↓

-- ==== Sys2Proof/Laws/KeepHaulCmd.lean ====
section
/-! SUPPORT. What the operations of Machine/HaulCmd.lean do to the memories and to the queue. -/

set_option Elab.async false

namespace Sys2Proof.Machine

@[simp] theorem State.linkDown_stores (s : State) (p : Nat) : (State.linkDown s p).stores = s.stores := by
  simp [State.linkDown]

@[simp] theorem State.haulUp_stores (s : State) (p : Nat) (fault : Bool) : (State.haulUp s p fault).stores = s.stores := by
  simp [State.haulUp]

@[simp] theorem State.stageCounts_stores (s : State) (ne nt : Nat) : (State.stageCounts s ne nt).stores = s.stores := by
  simp [State.stageCounts]

@[simp] theorem State.stageRules_stores (s : State) : (State.stageRules s).stores = s.stores := by
  simp [State.stageRules]

theorem State.enterStaging_stores (s t : State) (h : s.enterStaging = some t) : t.stores = s.stores := by
  unfold State.enterStaging at h; (repeat' split at h) <;> simp_all <;> (subst h; simp)

@[simp] theorem State.tellWaiters_stores (s : State) (ws : List Waiter) (ok : Bool) : (State.tellWaiters s ws ok).stores = s.stores := by
  simp [State.tellWaiters]

@[simp] theorem State.freeRuleLock_stores (s : State) : (State.freeRuleLock s).stores = s.stores := by
  simp [State.freeRuleLock]

@[simp] theorem State.restage_stores (s : State) : (State.restage s).stores = s.stores := by
  simp [State.restage]

@[simp] theorem State.commitDone_stores (s : State) : (State.commitDone s).stores = s.stores := by
  simp [State.commitDone]

@[simp] theorem State.routeSet_stores (s : State) (m : Nat) : (State.routeSet s m).stores = s.stores := by
  unfold State.routeSet; refine State.serve_stores _ _ _ _ _ (fun t => ?_); dsimp only; (repeat' split) <;> simp <;> exact State.enterStaging_stores _ _ ‹_›

@[simp] theorem State.ruleStage_stores (s : State) (m : Nat) : (State.ruleStage s m).stores = s.stores := by
  unfold State.ruleStage; refine State.serve_stores _ _ _ _ _ (fun t => ?_); dsimp only; (repeat' split) <;> simp <;> exact State.enterStaging_stores _ _ ‹_›

@[simp] theorem State.ruleCommit_stores (s : State) (m : Nat) : (State.ruleCommit s m).stores = s.stores := by
  simp [State.ruleCommit]

@[simp] theorem State.writeHaulPort_stores (s : State) (a : List Byte) : (State.writeHaulPort s a).stores = s.stores := by
  simp [State.writeHaulPort]

@[simp] theorem State.haulPortSet_stores (s : State) (m : Nat) : (State.haulPortSet s m).stores = s.stores := by
  simp [State.haulPortSet]

@[simp] theorem State.writeAddress_stores (s : State) (a : List Byte) : (State.writeAddress s a).stores = s.stores := by
  simp [State.writeAddress]

@[simp] theorem State.deviceAddressSet_stores (s : State) (m : Nat) : (State.deviceAddressSet s m).stores = s.stores := by
  simp [State.deviceAddressSet]

end Sys2Proof.Machine
end

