-- ==== Sys2Proof/Laws/RunHewers.lean ====
section
/-! SUPPORT. The commands and operations of Machine/Hewers.lean that write a memory: what they keep. -/

set_option Elab.async false

namespace Sys2Proof.Machine

theorem State.microEvent_keeps {v0 : Stores} (s : State) (h q evt : Nat) (w0 : Hewer) (hk : Keeps v0 s.stores) : Keeps v0 (State.microEvent s h q evt w0).stores := by
  unfold State.microEvent; repeat' (first | with_reducible assumption | with_reducible (first | apply State.hewerFault_keeps | exact Keeps.refl _) | with_reducible (refine Keeps.ite (fun _ => ?_) (fun _ => ?_)) | with_reducible (refine Keeps.chainAll _ _ (fun _ _ _ => ?_) ?_) | with_reducible (refine Keeps.foldl _ _ (fun _ _ _ => ?_) ?_) | with_reducible (refine Keeps.elim _ _ ?_ (fun _ => ?_)) | simp | split)

theorem State.issueWord_keeps {v0 : Stores} (s : State) (h q w next : Nat) (hk : Keeps v0 s.stores) : Keeps v0 (State.issueWord s h q w next).stores := by
  unfold State.issueWord; repeat' (first | with_reducible assumption | with_reducible (first | apply State.microEvent_keeps | exact Keeps.refl _) | with_reducible (refine Keeps.ite (fun _ => ?_) (fun _ => ?_)) | with_reducible (refine Keeps.chainAll _ _ (fun _ _ _ => ?_) ?_) | with_reducible (refine Keeps.foldl _ _ (fun _ _ _ => ?_) ?_) | with_reducible (refine Keeps.elim _ _ ?_ (fun _ => ?_)) | simp | split)

theorem State.bitWork_keeps {v0 : Stores} (s : State) (h : Nat) (k : BitWork) (hk : Keeps v0 s.stores) : Keeps v0 (State.bitWork s h k).stores := by
  unfold State.bitWork; repeat' (first | with_reducible assumption | with_reducible (first | apply State.encodeWork_keeps | apply State.finishWork_keeps | exact Keeps.refl _) | with_reducible (refine Keeps.ite (fun _ => ?_) (fun _ => ?_)) | with_reducible (refine Keeps.chainAll _ _ (fun _ _ _ => ?_) ?_) | with_reducible (refine Keeps.foldl _ _ (fun _ _ _ => ?_) ?_) | with_reducible (refine Keeps.elim _ _ ?_ (fun _ => ?_)) | simp | split)

theorem State.lmFault_keeps {v0 : Stores} (s : State) (h q : Nat) (hk : Keeps v0 s.stores) : Keeps v0 (State.lmFault s h q).stores := by
  unfold State.lmFault; repeat' (first | with_reducible assumption | with_reducible (first | apply State.hewerFault_keeps | exact Keeps.refl _) | with_reducible (refine Keeps.ite (fun _ => ?_) (fun _ => ?_)) | with_reducible (refine Keeps.chainAll _ _ (fun _ _ _ => ?_) ?_) | with_reducible (refine Keeps.foldl _ _ (fun _ _ _ => ?_) ?_) | with_reducible (refine Keeps.elim _ _ ?_ (fun _ => ?_)) | simp | split)

theorem State.wordIssue_keeps {v0 : Stores} (s : State) (h q : Nat) (m : LmUse) (work : State → State) (ha : ∀ t, Keeps v0 t.stores → Keeps v0 (work t).stores) (hk : Keeps v0 s.stores) : Keeps v0 (s.wordIssue h q m work).stores := by
  unfold State.wordIssue
  split
  · split
    · exact State.lmFault_keeps _ _ _ hk
    · exact ha _ (State.issueWord_keeps _ _ _ _ _ (by rw [State.lmAccess_stores]; exact hk))
  · exact State.hewerFault_keeps _ _ _ _ _ _ hk
  · rw [State.setF_stores]; exact hk
  · split
    · exact State.lmFault_keeps _ _ _ hk
    · exact hk

theorem State.pixelIssue_keeps {v0 : Stores} (s : State) (h : Nat) (k : PixelWork) (m : LmUse) (hk : Keeps v0 s.stores) : Keeps v0 (State.pixelIssue s h k m).stores := by
  unfold State.pixelIssue; repeat' (first | with_reducible assumption | with_reducible (first | (refine State.wordIssue_keeps _ _ _ _ _ (fun _ _ => ?_) ?_) | exact Keeps.refl _) | with_reducible (refine Keeps.ite (fun _ => ?_) (fun _ => ?_)) | with_reducible (refine Keeps.chainAll _ _ (fun _ _ _ => ?_) ?_) | with_reducible (refine Keeps.foldl _ _ (fun _ _ _ => ?_) ?_) | with_reducible (refine Keeps.elim _ _ ?_ (fun _ => ?_)) | simp | split)

theorem execPixelWordIssue_keeps (h : Nat) (k : PixelWork) (m : LmUse) (s : State) (out : State) (hx : execPixelWordIssue h k s m = .next out) : Keeps s.stores out.stores := by
  unfold execPixelWordIssue onInstance at hx; split at hx
  · (injection hx with hx; subst hx); repeat' (first | with_reducible assumption | with_reducible (first | apply State.pixelIssue_keeps | exact Keeps.refl _) | with_reducible (refine Keeps.ite (fun _ => ?_) (fun _ => ?_)) | with_reducible (refine Keeps.chainAll _ _ (fun _ _ _ => ?_) ?_) | with_reducible (refine Keeps.foldl _ _ (fun _ _ _ => ?_) ?_) | with_reducible (refine Keeps.elim _ _ ?_ (fun _ => ?_)) | simp | split)
  · cases hx

theorem State.bitIssue_keeps {v0 : Stores} (s : State) (h : Nat) (k : BitWork) (m : LmUse) (hk : Keeps v0 s.stores) : Keeps v0 (State.bitIssue s h k m).stores := by
  unfold State.bitIssue; repeat' (first | with_reducible assumption | with_reducible (first | apply State.bitWork_keeps | (refine State.wordIssue_keeps _ _ _ _ _ (fun _ _ => ?_) ?_) | exact Keeps.refl _) | with_reducible (refine Keeps.ite (fun _ => ?_) (fun _ => ?_)) | with_reducible (refine Keeps.chainAll _ _ (fun _ _ _ => ?_) ?_) | with_reducible (refine Keeps.foldl _ _ (fun _ _ _ => ?_) ?_) | with_reducible (refine Keeps.elim _ _ ?_ (fun _ => ?_)) | simp | split)

theorem execBitstreamWordIssue_keeps (h : Nat) (k : BitWork) (m : LmUse) (s : State) (out : State) (hx : execBitstreamWordIssue h k s m = .next out) : Keeps s.stores out.stores := by
  unfold execBitstreamWordIssue onInstance at hx; split at hx
  · (injection hx with hx; subst hx); repeat' (first | with_reducible assumption | with_reducible (first | apply State.bitIssue_keeps | exact Keeps.refl _) | with_reducible (refine Keeps.ite (fun _ => ?_) (fun _ => ?_)) | with_reducible (refine Keeps.chainAll _ _ (fun _ _ _ => ?_) ?_) | with_reducible (refine Keeps.foldl _ _ (fun _ _ _ => ?_) ?_) | with_reducible (refine Keeps.elim _ _ ?_ (fun _ => ?_)) | simp | split)
  · cases hx

theorem State.waitTimeout_keeps {v0 : Stores} (s : State) (h : Nat) (hk : Keeps v0 s.stores) : Keeps v0 (State.waitTimeout s h).stores := by
  unfold State.waitTimeout; repeat' (first | with_reducible assumption | with_reducible (first | apply State.hewerFault_keeps | exact Keeps.refl _) | with_reducible (refine Keeps.ite (fun _ => ?_) (fun _ => ?_)) | with_reducible (refine Keeps.chainAll _ _ (fun _ _ _ => ?_) ?_) | with_reducible (refine Keeps.foldl _ _ (fun _ _ _ => ?_) ?_) | with_reducible (refine Keeps.elim _ _ ?_ (fun _ => ?_)) | simp | split)

theorem execHewerWaitTimeout_keeps (h : Nat) (s : State) (out : State) (hx : execHewerWaitTimeout h s = .next out) : Keeps s.stores out.stores := by
  unfold execHewerWaitTimeout onInstance at hx; split at hx
  · (injection hx with hx; subst hx); repeat' (first | with_reducible assumption | with_reducible (first | apply State.waitTimeout_keeps | exact Keeps.refl _) | with_reducible (refine Keeps.ite (fun _ => ?_) (fun _ => ?_)) | with_reducible (refine Keeps.chainAll _ _ (fun _ _ _ => ?_) ?_) | with_reducible (refine Keeps.foldl _ _ (fun _ _ _ => ?_) ?_) | with_reducible (refine Keeps.elim _ _ ?_ (fun _ => ?_)) | simp | split)
  · cases hx

theorem execStallLimitExpire_keeps (h : Nat) (s : State) (out : State) (hx : execStallLimitExpire h s = .next out) : Keeps s.stores out.stores := by
  unfold execStallLimitExpire onInstance at hx; split at hx
  · (injection hx with hx; subst hx); repeat' (first | with_reducible assumption | with_reducible (first | exact Keeps.refl _) | with_reducible (refine Keeps.ite (fun _ => ?_) (fun _ => ?_)) | with_reducible (refine Keeps.chainAll _ _ (fun _ _ _ => ?_) ?_) | with_reducible (refine Keeps.foldl _ _ (fun _ _ _ => ?_) ?_) | with_reducible (refine Keeps.elim _ _ ?_ (fun _ => ?_)) | simp | split)
  · cases hx

theorem execHewerDrain_keeps (m : Nat) (s : State) (out : State) (hx : execHewerDrain m s = .next out) : Keeps s.stores out.stores := by
  unfold execHewerDrain onMailbox onInstance at hx; split at hx
  · (injection hx with hx; subst hx); repeat' (first | with_reducible assumption | with_reducible (first | exact Keeps.refl _) | with_reducible (refine Keeps.ite (fun _ => ?_) (fun _ => ?_)) | with_reducible (refine Keeps.chainAll _ _ (fun _ _ _ => ?_) ?_) | simp | split)
  · cases hx

theorem execHewerService_keeps (m : Nat) (s : State) (out : State) (hx : execHewerService m s = .next out) : Keeps s.stores out.stores := by
  unfold execHewerService onMailbox onInstance at hx; split at hx
  · (injection hx with hx; subst hx); repeat' (first | with_reducible assumption | with_reducible (first | exact Keeps.refl _) | with_reducible (refine Keeps.ite (fun _ => ?_) (fun _ => ?_)) | with_reducible (refine Keeps.chainAll _ _ (fun _ _ _ => ?_) ?_) | simp | split)
  · cases hx

theorem execHewerTestDone_keeps (h : Nat) (pass : Bool) (s : State) (out : State) (hx : execHewerTestDone h pass s = .next out) : Keeps s.stores out.stores := by
  unfold execHewerTestDone onInstance at hx; split at hx
  · (injection hx with hx; subst hx); repeat' (first | with_reducible assumption | with_reducible (first | exact Keeps.refl _) | with_reducible (refine Keeps.ite (fun _ => ?_) (fun _ => ?_)) | with_reducible (refine Keeps.chainAll _ _ (fun _ _ _ => ?_) ?_) | with_reducible (refine Keeps.foldl _ _ (fun _ _ _ => ?_) ?_) | with_reducible (refine Keeps.elim _ _ ?_ (fun _ => ?_)) | simp | split)
  · cases hx

theorem execHewerPatch_keeps (m : Nat) (s : State) (out : State) (hx : execHewerPatch m s = .next out) : Keeps s.stores out.stores := by
  unfold execHewerPatch onMailbox onInstance at hx; split at hx
  · (injection hx with hx; subst hx); repeat' (first | with_reducible assumption | with_reducible (first | exact Keeps.refl _) | with_reducible (refine Keeps.ite (fun _ => ?_) (fun _ => ?_)) | with_reducible (refine Keeps.chainAll _ _ (fun _ _ _ => ?_) ?_) | with_reducible (refine Keeps.foldl _ _ (fun _ _ _ => ?_) ?_) | with_reducible (refine Keeps.elim _ _ ?_ (fun _ => ?_)) | simp | split)
  · cases hx

theorem execPatchLoadDone_keeps (h : Nat) (e : SramRead) (s : State) (out : State) (hx : execPatchLoadDone h s e = .next out) : Keeps s.stores out.stores := by
  unfold execPatchLoadDone onInstance at hx; split at hx
  · (injection hx with hx; subst hx); repeat' (first | with_reducible assumption | with_reducible (first | exact Keeps.refl _) | with_reducible (refine Keeps.ite (fun _ => ?_) (fun _ => ?_)) | with_reducible (refine Keeps.chainAll _ _ (fun _ _ _ => ?_) ?_) | with_reducible (refine Keeps.foldl _ _ (fun _ _ _ => ?_) ?_) | with_reducible (refine Keeps.elim _ _ ?_ (fun _ => ?_)) | simp | split)
  · cases hx

theorem execUcodeUpdate_keeps (m : Nat) (s : State) (out : State) (hx : execUcodeUpdate m s = .next out) : Keeps s.stores out.stores := by
  unfold execUcodeUpdate onMailbox onInstance at hx; split at hx
  · (injection hx with hx; subst hx); repeat' (first | with_reducible assumption | with_reducible (first | exact Keeps.refl _) | with_reducible (refine Keeps.ite (fun _ => ?_) (fun _ => ?_)) | with_reducible (refine Keeps.chainAll _ _ (fun _ _ _ => ?_) ?_) | simp | split)
  · cases hx

end Sys2Proof.Machine
end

↑

» **Activity**: Looking at the records above, say how many lines contain the string "execHewerService". Give the number and no other words.

» **The answer**: 2